What to produce: Copy the records below word for word. Stop after the line that contains "def outsideAccess (s".

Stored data
◇ ◇ ◇

/-! ### Accesses of outside agents (R212, R351, R404, R405) -/

/-- A value goes back to the agent that reads it. -/
def State.reply (s : State) (bs : List Byte) : State := { s with outbox := s.outbox ++ [.value bs] }

/-- Perform an access of an outside agent at a physical address of local memory; `room` bytes can be reached from `base` up. A read and
an atomic operation return what they found. -/
def outsideAccess (s : State) (base room : Nat) (x : OutsideAccess) : State :=
  match x with
  | .write a bs => if a + bs.length ≤ room then s.gwrite (base + a) bs else s
  | .read a n => if a + n ≤ room then s.reply (s.mem.slice (base + a) n) else s
  | .atom op wide a y cmp =>
    let n := if wide then 8 else 4
    if a % n = 0 ∧ a + n ≤ room then
      let (s, old) := atomAt s op wide (base + a) (y.toNat % 2 ^ (8 * n)) (cmp.toNat % 2 ^ (8 * n))
      s.reply (leBytes n old)
    else s

/-- The address of an access. -/
def accessAddr : OutsideAccess → Nat
  | .write a _ => a
  | .read a _ => a
  | .atom _ _ a _ _ => a

/-- A request of another device at an ordered region of its context: this device records it, or holds it to the log (R180). -/
def State.peerRequest (s : State) (dev addr : Nat) (r : Option Requester) : Replay :=
  match r with
  | none => .serve s
  | some r =>
    let unit := homeDie addr
    s.serveEntry (ctxKey r.vf r.asid) unit (spoorRecord 0 r.region unit r.team dev r.req r.block r.launch)

/-- A request of another device is performed at the home slice (R351), its record first (R180). -/
def execPeerDeviceAccess (dev : Nat) (x : PeerAccess) (s : State) : Out :=
  if dev != s.ownDevice && s.reachable dev then
    match s.peerRequest dev (accessAddr x.access) x.requester with
    | .serve s => .next (outsideAccess s 0 localSize x.access)
    | .wait => notDue s
    | .diverged => .next (s.diverge (ctxKey ((x.requester.map (·.vf)).getD 0) ((x.requester.map (·.asid)).getD 0)))
  else notDue s

/-- The atomic operations of a host (R404, DEDUCED, log 31). -/
def hostOp (x : OutsideAccess) : Bool :=
  match x with
  | .atom op .. => op == .add || op == .swap || op == .cas
  | _ => true

/-- The markhor core runs: it applies the configuration as the second step of start-up (R426). -/
def State.markhorUp (s : State) : Bool := decide (2 ≤ s.bootStep)
/-- The physical functions are presented and every virtual function has its identity and defaults: the part's own start-up is over
(R423, R426). -/
def State.started (s : State) : Bool := decide (3 ≤ s.bootStep)
/-- A virtual function can be reached by its host, which has enabled SR-IOV on its physical function (R423, R426). -/
def State.vfUp (s : State) (vf : Nat) : Bool := decide (vf < 16) && s.started && s.sriov.getLsbD (s.vfAt vf).port

/-- A host access through BAR2 of a virtual function (R212, R405). -/
def execHostBar2Access (vf : Nat) (x : OutsideAccess) (s : State) : Out :=
  if s.vfUp vf && hostOp x then .next (outsideAccess s (s.allotBase vf) (s.allotSize vf) x) else notDue s

/-! ### The timebase and the current limiter (R27, R193, R425) -/

/-- The supply current exceeds the rating. -/
def execCurrentLimiter (s : State) : Out := .next { s with limiting := true }
/-- The supply current is back within the rating. -/
def execCurrentBackWithinRating (s : State) : Out := .next { s with limiting := false }
/-- A run of a virtual function is granted on some datapath of a core. -/
def State.activeOn (s : State) (c vf : Nat) : Bool := (s.coreAt c).dps.any (fun d => teamVf d.2 == vf)
/-- The array of a core is slaved as follower to an operation of a virtual function (R373). -/
def State.slavedOn (s : State) (c vf : Nat) : Bool :=
  match (s.coreAt c).arrayBusy with
  | some k => (s.teamAt k).core != c && teamVf k == vf
  | none => false
/-- Core cycles pass on a core: counters 0 and 5 (R194). How many is open, since a core's clock varies (R28, DESIGN CHOICE, log 7). -/
def State.coreTime (s : State) (c : Nat) : State :=
  let m := Config.coreCycles s.fresh
  (List.range 16).foldl (fun s v =>
    let s := if s.activeOn c v then s.count c v 0 m else s
    if s.slavedOn c v then s.count c v 5 m else s) { s with fresh := s.fresh + 1 }

/-- One cycle of the timebase (DESIGN CHOICE, log 38): `CLOCK` runs from the second step of start-up on (R426), and the runs that are
ready in the cycle are noted (R37). -/
def execTimebaseCycle (s : State) : Out :=
  .next ((s.cores.map (·.1)).foldl State.coreTime
    { s.markReady with
      clock := if s.markhorUp then s.clock + 1 else s.clock
      limiterCount := if s.limiting then s.limiterCount + 1 else s.limiterCount })

/-! ### Moves of other devices (R136, R214, R299, R420) -/

/-- A shoot-down of another device reaches this one, which is to answer it (R168, R214). -/
def State.peerShoot (s : State) (x : TlbInv) : State :=
  match x.origin with
  | some d => if s.reachable d && d != s.ownDevice then { s with tlbinvs := s.tlbinvs ++ [{ x with devs := [s.ownDevice], waiting := false, spans := [] }] } else s
  | none => s

/-- An `ICINV` of another device discards what it names in every instruction cache here, and is answered (R299). -/
def State.peerIcinv (s : State) (dev uid addr len : Nat) : State :=
  if s.reachable dev && dev != s.ownDevice then
    let s := s.discardCode (List.range s.nCores) addr len
    { s with outbox := s.outbox ++ [.discarded dev uid] }
  else s

/-- Another device answers an `ICINV` of this one (R299). -/
def State.icinvAnswer (s : State) (dev uid : Nat) : State :=
  if s.reachable dev then
    { s with teams := s.teams.mapVals (fun _ t =>
        { t with icinv := t.icinv.map (fun x => if x.uid = uid then x.without dev else x) }) }
  else s

/-- Another device has been reset: its landing queues are empty, and it rejoins with the next routing table (R136, R420). -/
def State.peerReset (s : State) (dev : Nat) : State :=
  { s with
    returned := if s.fenced.contains dev then (s.returned ++ [dev]).eraseDups else s.returned
    farCredits := s.farCredits.filter (fun e => e.1 / 256 != dev)
    farOthers := s.farOthers.filter (fun e => e.1 / 256 != dev) }

end Sys2Proof.Machine
end

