-- ==== Sys2Proof/Machine/Step.lean ====
section
/-! DEFINITION. One step of the device: the agent whose turn it is moves (DESIGN CHOICE, log 1). -/

namespace Sys2Proof.Machine

/-- One step: the next move ends at once, or its instruction executes. -/
def step (s : State) : Host.Outcome State Fault Refusal :=
  match nextMove s with
  | .out o => o
  | .run i s => exec i s

/-- The state with an instruction placed where the next step fetches it (DESIGN CHOICE, log 1). -/
def State.withFetchWord (s : State) (nbits w : Nat) : State :=
  if nbits ≤ 32 then placeBytes s false (leBytes 4 (w % 2 ^ 32))
  else placeBytes s true (packedBytes (BitVec.ofNat 96 w))

end Sys2Proof.Machine
end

◇ ◇ ◇

Result:
/-! ### Accesses of outside agents (R212, R351, R404, R405) -/

/-- A value goes back to the agent that reads it. -/
def State.reply (s : State) (bs : List Byte) : State := { s with outbox := s.outbox ++ [.value bs] }

/-- Perform an access of an outside agent at a physical address of local memory; `room` bytes can be reached from `base` up. A read and
an atomic operation return what they found. -/
def outsideAccess (s : State) (base room : Nat) (x : OutsideAccess) : State :=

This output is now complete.